Parsons School of Design partners with UNDP Africa

Nov 21, 2016

Parsons School of Design is currently working on a data visualization site for UNDP Africa’s report on economic inequality in Africa scheduled for release in early 2017. Photo: Parsons School of Design

The New York-based school will provide data visualization tools for the Regional Bureau’s upcoming report on economic inequality in Africa

New York —  UNDP’s Regional Bureau for Africa and New York’s Parsons School of Design have announced their intention to launch a partnership under which data visualization tools designed by Parsons students will power UNDP Africa’s flagship reports.

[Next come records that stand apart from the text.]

-- ==== Sys2Proof/Machine/Events.lean ====
section
/-!
DEFINITION. The event recorder (R501 to R508, R600), MSI-X (R562) and the commands that read or clear records.
-/
namespace Sys2Proof.Machine

/-- The ring slot of a sequence number (R503). -/
def slotOf (seq : Nat) : Nat := seq % 16384

def State.ringAt (s : State) (slot : Nat) : Option EvRec := Tab.get (fun _ => none) s.evt.ring slot

def State.setRing (s : State) (slot : Nat) (r : Option EvRec) : State :=
  { s with evt := { s.evt with ring := Tab.set (fun _ => none) s.evt.ring slot r } }

/-- Operating hours, 24.8 fixed point (Table 15-5). -/
def State.hours248 (s : State) : Nat := s.time.opNs * 256 / 3600000000000 % 2 ^ 32

/-- The folded REPEAT count is written back in place (R504). -/
def State.writeBackFold (s : State) : State :=
  match s.evt.fold, s.evt.newest with
  | some k, some q =>
    match s.ringAt (slotOf q) with
    | some r =>
      let s := s.setRing (slotOf q) (some { r with rep := k })
      { s with evt := { s.evt with fold := none } }
    | none => { s with evt := { s.evt with fold := none } }
  | _, _ => { s with evt := { s.evt with fold := none } }

/-- REPEAT of the newest record as the SRAM copy has it. -/
def State.repeatNow (s : State) (r : EvRec) : Nat := s.evt.fold.getD r.rep

/-- The source whose routing entry a recorder record counts under (R564, R600); none for firmware messages. -/
def QRec.routeSrc (r : QRec) : Option Nat :=
  if r.src ≠ 0xFFF then some r.src
  else if r.code = 0x2002 then some 712
  else if r.code = 0x2003 then some 713
  else if r.code = 0x2001 then some 714
  else none

/-- The record is posted as a CXL event record (R564). -/
def State.posts (s : State) (r : QRec) : Bool :=
  match r.routeSrc with
  | none => false
  | some k => decide (getBits (s.routing k) 10 8 ≤ r.sev)

/-- A new record is written in the next slot and posted when routed (R501, R503, R564). -/
def State.writeRecord (s : State) (r : QRec) : State :=
  let s := s.writeBackFold
  let post := s.posts r
  let q := s.evt.next
  let e : EvRec :=
    { code := r.code, src := r.src, sev := r.sev, hours := s.hours248, cycles := s.ctrVal 0 % 2 ^ 24,
      flags := ofBool post + 2 * ofBool r.off + 4 * s.fld F.topMidxAssigned, rep := 0, seq := q, p0 := r.p0,
      p1 := if r.code = 0x2003 then s.evt.newest.getD 0 else r.p1, p2 := r.p2 }
  let t := s.setRing (slotOf q) (some e)
  let t := { t with evt := { t.evt with next := (q + 1) % 2 ^ 16, newest := some q, fold := none } }
  let t := t.bump F.evrCntWritten 1
  if post then t.postCxl .vendor r.sev r.time [r.code, r.src + 4096 * r.sev, e.hours, e.cycles, e.flags, q, e.p0, e.p1, e.p2]
  else t

/-- The record has the code, source and severity of the newest record (R504). -/
def State.folds (s : State) (r : QRec) : Bool :=
  match s.evt.newest with
  | none => false
  | some q =>
    match s.ringAt (slotOf q) with
    | none => false
    | some e => decide (e.code = r.code ∧ e.src = r.src ∧ e.sev = r.sev)

/-- One more occurrence is folded into the newest record, saturating at 0xFFFF (R504). -/
def State.foldRecord (s : State) : State :=
  let old := match s.evt.newest with | some q => (match s.ringAt (slotOf q) with | some e => e.rep | none => 0) | none => 0
  let s := { s with evt := { s.evt with fold := some (min 0xFFFF (s.evt.fold.getD old + 1)) } }
  s.bump F.evrCntRepeats 1

/-- A 0x2003 record reports the events that found the queue full (R502, R600). -/
def State.reportDrops (s : State) : State :=
  if s.evt.dropped = 0 ∨ 256 ≤ s.evt.queue.length then s
  else
    let r : QRec := { code := 0x2003, src := 0xFFF, sev := 1, p0 := s.evt.dropped, p1 := 0, p2 := 0,
                      time := s.time.devtime, off := false }
    ({ s with evt := { s.evt with queue := s.evt.queue ++ [r], dropped := 0 } }).raise Ev.evrDropped

/-- EVENT_RECORD_WRITE (R502, R504, R564, R600): the oldest waiting record is written or folded while the core runs and no
clear holds the queue; then the alerts are looked at (R511). -/
def execEventRecordWrite (s : State) : Host.Outcome State Fault Refusal :=
  done (s.when (s.pwr.coreOn && !s.evt.clearing) fun s =>
    match s.evt.queue with
    | [] => s.checkAlerts
    | r :: rest =>
      let s := { s with evt := { s.evt with queue := rest } }
      let s := if s.folds r then s.foldRecord else s.writeRecord r
      s.reportDrops.checkAlerts)

/-- REPEAT_WRITEBACK (R504). -/
def execRepeatWriteback (s : State) : Host.Outcome State Fault Refusal :=
  done (s.when s.pwr.coreOn fun s => s.writeBackFold)

/-- EVR_CNT_CLR (R513): WRITTEN, REPEATS and DROPS become 0. -/
def execEvrCntClr (h : Nat) (s : State) : Host.Outcome State Fault Refusal :=
  done (s.barWrite h 0x5010 fun s => s.setReg 0x5130 0#64)

/-- Bytes 0 to 27 of a record (Table 15-5). -/
def EvRec.bytes (r : EvRec) (rep : Nat) : Bytes :=
  leBytes 2 r.code ++ leBytes 2 (r.src % 4096 + 4096 * r.sev) ++ leBytes 4 r.hours ++ leBytes 3 r.cycles ++
    leBytes 1 r.flags ++ leBytes 2 rep ++ leBytes 2 r.seq ++ leBytes 4 r.p0 ++ leBytes 4 r.p1 ++ leBytes 4 r.p2

/-- A whole record: its 32 bytes as one number, byte 0 lowest. -/
def EvRec.word (r : EvRec) (rep : Nat) : Nat := leNat (r.bytes rep ++ leBytes 4 (crc32c (r.bytes rep)))

/-- Valid records in the ring. -/
def State.ringCount (s : State) : Nat := s.evt.ring.length

/-- The records from sequence `q` on, at most `n` of them, looking at `k` sequence numbers (R506). -/
def State.readFrom (s : State) (q : Nat) : Nat → Nat → List Nat
  | 0, _ => []
  | k + 1, n =>
    if n = 0 then []
    else
      match s.ringAt (slotOf q) with
      | some e => if e.seq = q then
          e.word (if s.evt.newest = some q then s.repeatNow e else e.rep) :: State.readFrom s ((q + 1) % 2 ^ 16) k (n - 1)
        else State.readFrom s ((q + 1) % 2 ^ 16) k n
      | none => State.readFrom s ((q + 1) % 2 ^ 16) k n

/-- The oldest sequence in the ring: the one farthest behind the next sequence. -/
def State.oldestSeq (s : State) : Nat :=
  s.evt.ring.foldl
    (fun (q : Nat) p => match p.2 with
      | some e => if (s.evt.next + 2 ^ 16 - q) % 2 ^ 16 < (s.evt.next + 2 ^ 16 - e.seq) % 2 ^ 16 then e.seq else q
      | none => q) s.evt.next

/-- READ_EVENT_RECORDER (R505, R506): the header and the records. A count outside 1 to 2,047 is invalid input. -/
def execReadEventRecorder (h first max : Nat) (s : State) : Host.Outcome State Fault Refusal :=
  done (s.mailbox h fun s =>
    let next := s.evt.next
    let hdr (n flags : Nat) : List Nat := [s.midxWord, next, n, s.ctrVal 0, s.ringCount, flags]
    if max = 0 ∨ 2047 < max ∨ 2 ^ 16 ≤ first then s.answerMbox h .invalidInput []
    else if (first + 2 ^ 16 - next) % 2 ^ 16 < 2 ^ 15 then s.answerMbox h .success (hdr 0 0)
    else
      let inRing := match s.ringAt (slotOf first) with | some e => e.seq == first | none => false
      let q := if inRing then first else s.oldestSeq
      let all := s.readFrom q ((next + 2 ^ 16 - q) % 2 ^ 16) 65536
      let got := all.take max
      s.answerMbox h .success (hdr got.length (ofBool (decide (max < all.length)) + 2 * ofBool (!inRing)) ++ got))

/-- A clear after its acceptance (R508). `how` is 1 for SPDM, 2 for a token; `seq` the token sequence. The answer says
whether it took place. -/
def State.clearRecorder (s : State) (how seq : Nat) : State × Bool :=
  match s.ctrInc 7 1 with
  | (t, .ok) =>
    let valid := t.ringCount
    let t := { t with evt := { t.evt with ring := [], fold := none, newest := none } }
    let t := t.writeRecord { code := 0x2001, src := 0xFFF, sev := 0, p0 := valid, p1 := how * 2 ^ 30 + seq % 2 ^ 30,
                             p2 := t.ctrVal 7 % 2 ^ 32, time := t.time.devtime, off := false }
    (t.raise Ev.evrCleared, true)
  | (t, _) => (t.raise Ev.evrClearRefused, false)

/-- CLEAR_EVENT_RECORDER (R507, R508). -/
def execClearEventRecorder (src : ClearSource) (s : State) : Host.Outcome State Fault Refusal :=
  match src with
  | .spdm session =>
    done (s.when s.fwu.running fun s =>
      if s.fwu.sessions.any (fun x => x.id == session && x.admin) then
        match s.clearRecorder 1 0 with
        | (t, true) => t.emit (.answer 0x90 0 [])
        | (t, false) => t.emit (.answer 0x90 6 [])
      else (s.raise Ev.evrClearRefused).emit (.answer 0x90 4 []))
  | .token h serial seq sigOk =>
    done (s.mailboxRw h fun s =>
      if serial = Config.serial ∧ seq = s.ctrVal 11 + 1 ∧ sigOk then
        match s.ctrInc 11 1 with
        | (t, .ok) =>
          match t.clearRecorder 2 seq with
          | (u, true) => u.answerMbox h .success []
          | (u, false) => u.answerMbox h .internalError []
        | (t, _) => (t.raise Ev.evrClearRefused).answerMbox h .internalError []
      else (s.raise Ev.evrClearRefused).answerMbox h .invalidSecurityState [])

/-- MSIX_SEND (R562): the pending vector of an unmasked entry is sent. A pending vector waits out HOLDOFF_US since the last message
of that vector on that head. -/
def execMsixSend (h v : Nat) (s : State) : Host.Outcome State Fault Refusal :=
  let x := s.head h
  let ready := match Tab.get (fun _ => none) x.msixLast v with
    | none => true
    | some t => decide (t + s.fld F.topIntCfgHoldoffUs * 1000 ≤ s.time.upNs)
  done (s.when (s.ioUp h && x.msixOn && decide (v < 64) && x.msixPend.getLsbD v && !x.msixMask.getLsbD v && ready) fun s =>
    (s.setHead h { x with msixPend := x.msixPend &&& ~~~(1#64 <<< v),
                          msixLast := Tab.set (fun _ => none) x.msixLast v (some s.time.upNs) }).emit (.msix h v))

/-- MSIX_CONTROL_WRITE (R562): enable and vector masks of a head; with MSI-X off every pending vector is discarded. -/
def execMsixControlWrite (h : Nat) (enable : Bool) (mask : BitVec 64) (s : State) : Host.Outcome State Fault Refusal :=
  done (s.when (s.pwr.coreOn && s.present h && !(s.head h).perst) fun s =>
    let x := s.head h
    s.setHead h { x with msixOn := enable, msixMask := mask, msixPend := if enable then x.msixPend else 0#64 })

/-- GET_EVENT_RECORDS (R75): the head's own log, oldest first, with its overflow count. -/
def execGetEventRecords (h log : Nat) (s : State) : Host.Outcome State Fault Refusal :=
  done (s.mailbox h fun s =>
    if 4 ≤ log then s.answerMbox h .invalidInput []
    else
      let x := s.head h
      s.answerMbox h .success
        (x.ovf.at log :: (x.logs.at log).flatMap fun r => [r.handle, r.sev, r.time, r.midx, r.data.length] ++ r.data))

/-- CLEAR_EVENT_RECORDS (R75): named records, or all, of the head's own log; the overflow count goes with all. -/
def execClearEventRecords (h log : Nat) (all : Bool) (handles : List Nat) (s : State) :
    Host.Outcome State Fault Refusal :=
  done (s.mailbox h fun s =>
    if 4 ≤ log then s.answerMbox h .invalidInput []
    else
      let x := s.head h
      let l := x.logs.at log
      if all then
        (s.setHead h { x with logs := x.logs.put log [], ovf := x.ovf.put log 0 }).answerMbox h .success []
      else if handles.any (fun k => !(l.any fun r => r.handle == k)) then s.answerMbox h .invalidHandle []
      else
        (s.setHead h { x with logs := x.logs.put log (l.filter fun r => !(handles.contains r.handle)) }).answerMbox h
          .success [])

/-- GET_EVENT_INTERRUPT_POLICY (R71). -/
def execGetEventInterruptPolicy (h : Nat) (s : State) : Host.Outcome State Fault Refusal :=
  done (s.mailbox h fun s => s.answerMbox h .success (s.head h).evtPolicy.toList)

/-- SET_EVENT_INTERRUPT_POLICY (R77): the policy of the head's own logs. -/
def execSetEventInterruptPolicy (h info warn fail fatal : Nat) (s : State) : Host.Outcome State Fault Refusal :=
  done (s.mailbox h fun s =>
    (s.setHead h { s.head h with evtPolicy := ⟨info, warn, fail, fatal⟩ }).answerMbox h .success [])

/-- GET_ALERT_CONFIGURATION (R511): thresholds, enables and the alerts that hold. -/
def execGetAlertConfiguration (h : Nat) (s : State) : Host.Outcome State Fault Refusal :=
  done (s.mailbox h fun s =>
    let s := s.checkAlerts
    s.answerMbox h .success (s.ntn.alertEn.toNat :: s.ntn.alerts))

/-- SET_ALERT_CONFIGURATION (R77, R511). -/
def execSetAlertConfiguration (h : Nat) (enable : BitVec 5) (values : List Nat) (s : State) :
    Host.Outcome State Fault Refusal :=
  done (s.mailboxRw h fun s =>
    if values.length = 5 then
      ({ s with ntn := { s.ntn with alerts := values, alertEn := enable } }).checkAlerts.answerMbox h .success []
    else s.answerMbox h .invalidInput [])

/-- Status bits of Table 15-7: Maintenance Needed, Performance Degraded, Hardware Replacement Needed. -/
def State.healthStatus (s : State) : Nat :=
  let darn := (List.range 8).any fun g => decide ((s.upkG g).darn ≠ 0)
  let rr := (List.range 128).any fun n => decide ((s.warp1 n).mode = .roundRobin)
  let slow := (List.range 128).any fun n => s.live n && decide ((s.warp1 n).fs < 128)
  let degr := (List.range s.nHeads).any fun h => getBits (s.reg (0x10020 + h * 0x1000)) 1 1 == 1
  let stop := (List.range 8).any fun g => s.groupStopped g
  ofBool (decide (s.sparePct ≤ 50) || decide (90 ≤ s.wearMax)) + 2 * ofBool (darn || rr || slow || degr) +
    4 * ofBool (stop || decide (s.sparePct = 0) || s.cry.deviceHalt)

/-- Media Status of Table 15-7. A condition further down the table that also holds counts over Not Ready: all data lost, then
write persistency lost. -/
def State.mediaStatus (s : State) : Nat :=
  if s.map.st = .failed then 3 else if s.cry.deviceHalt then 2 else if !s.host.memActive then 1 else 0

/-- GET_HEALTH_INFO (R509, Table 15-7): health status, media status, additional status, life used, temperature (two's
complement), dirty shutdowns, corrected volatile and persistent counts. -/
def execGetHealthInfo (h : Nat) (s : State) : Host.Outcome State Fault Refusal :=
  done (s.mailbox h fun s =>
    s.answerMbox h .success
      [s.healthStatus, s.mediaStatus, s.ntn.alertSts, min 100 s.wearMax, (s.deviceTemp % 65536).toNat, s.ctrVal 2,
       s.fld F.fltCnt1Sram, s.fld F.fltCnt0Media])

end Sys2Proof.Machine
end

This announcement formalizes a relationship that began in early 2015 as Parsons School of Design students set out to work on UNDP’s 2016 Africa Human Development Report. As part of that project, they created striking visualizations exploring gender equality and women’s empowerment; linkages between gender equality, human development, and structural transformation; equal opportunities for economic, sociocultural, and political advancement; the influence of social norms; and legislative policies for achieving Africa’s development agenda.

This exciting partnership is a win-win for all. It exposes the Parsons School of Design students to real life issues while the data visualization tools help to effectively communicate complex issues among a wider audience. And this ties in well with UNDP’s goal to make our work accessible to a large group of experts, policymakers  and the  public  and at the same time contribute to developing skills and discovering talents” says UNDP Africa Chief Economist Ayodele Odusola.

Launched in the fall of 2015, the Data Visualization M.Sc. is a multidisciplinary programme that enables students to explore and develop skills across the dynamic intersection of visual design, computer science, and statistical analysis.

“In today’s world, as the presentation of data has become increasingly important to shaping opinion, policy, and decision making in all sectors, data visualization is an essential tool,” says Aaron Hill, the director of the programme. “The rising demand for experts to turn vast amounts of data into insight and action gives graduates of this program a very competitive edge.”

As Hill points out, the fields of data science and visualization are growing at a rapid pace as an estimated 1.5 million data interpretation–related jobs in the United States are currently waiting to be filled.

As the partnership has now been integrated into the Data Visualization curriculum, Parsons School of Design confirmed that its students are currently working on a data visualization site for UNDP Africa’s upcoming report —Growth, Poverty and Inequality Interactions in Africa—, scheduled for release in early 2017.

“We are optimistic that the lessons from this partnership will shape our approach to communicating research findings to policymakers and the public in the years ahead” added Odusola.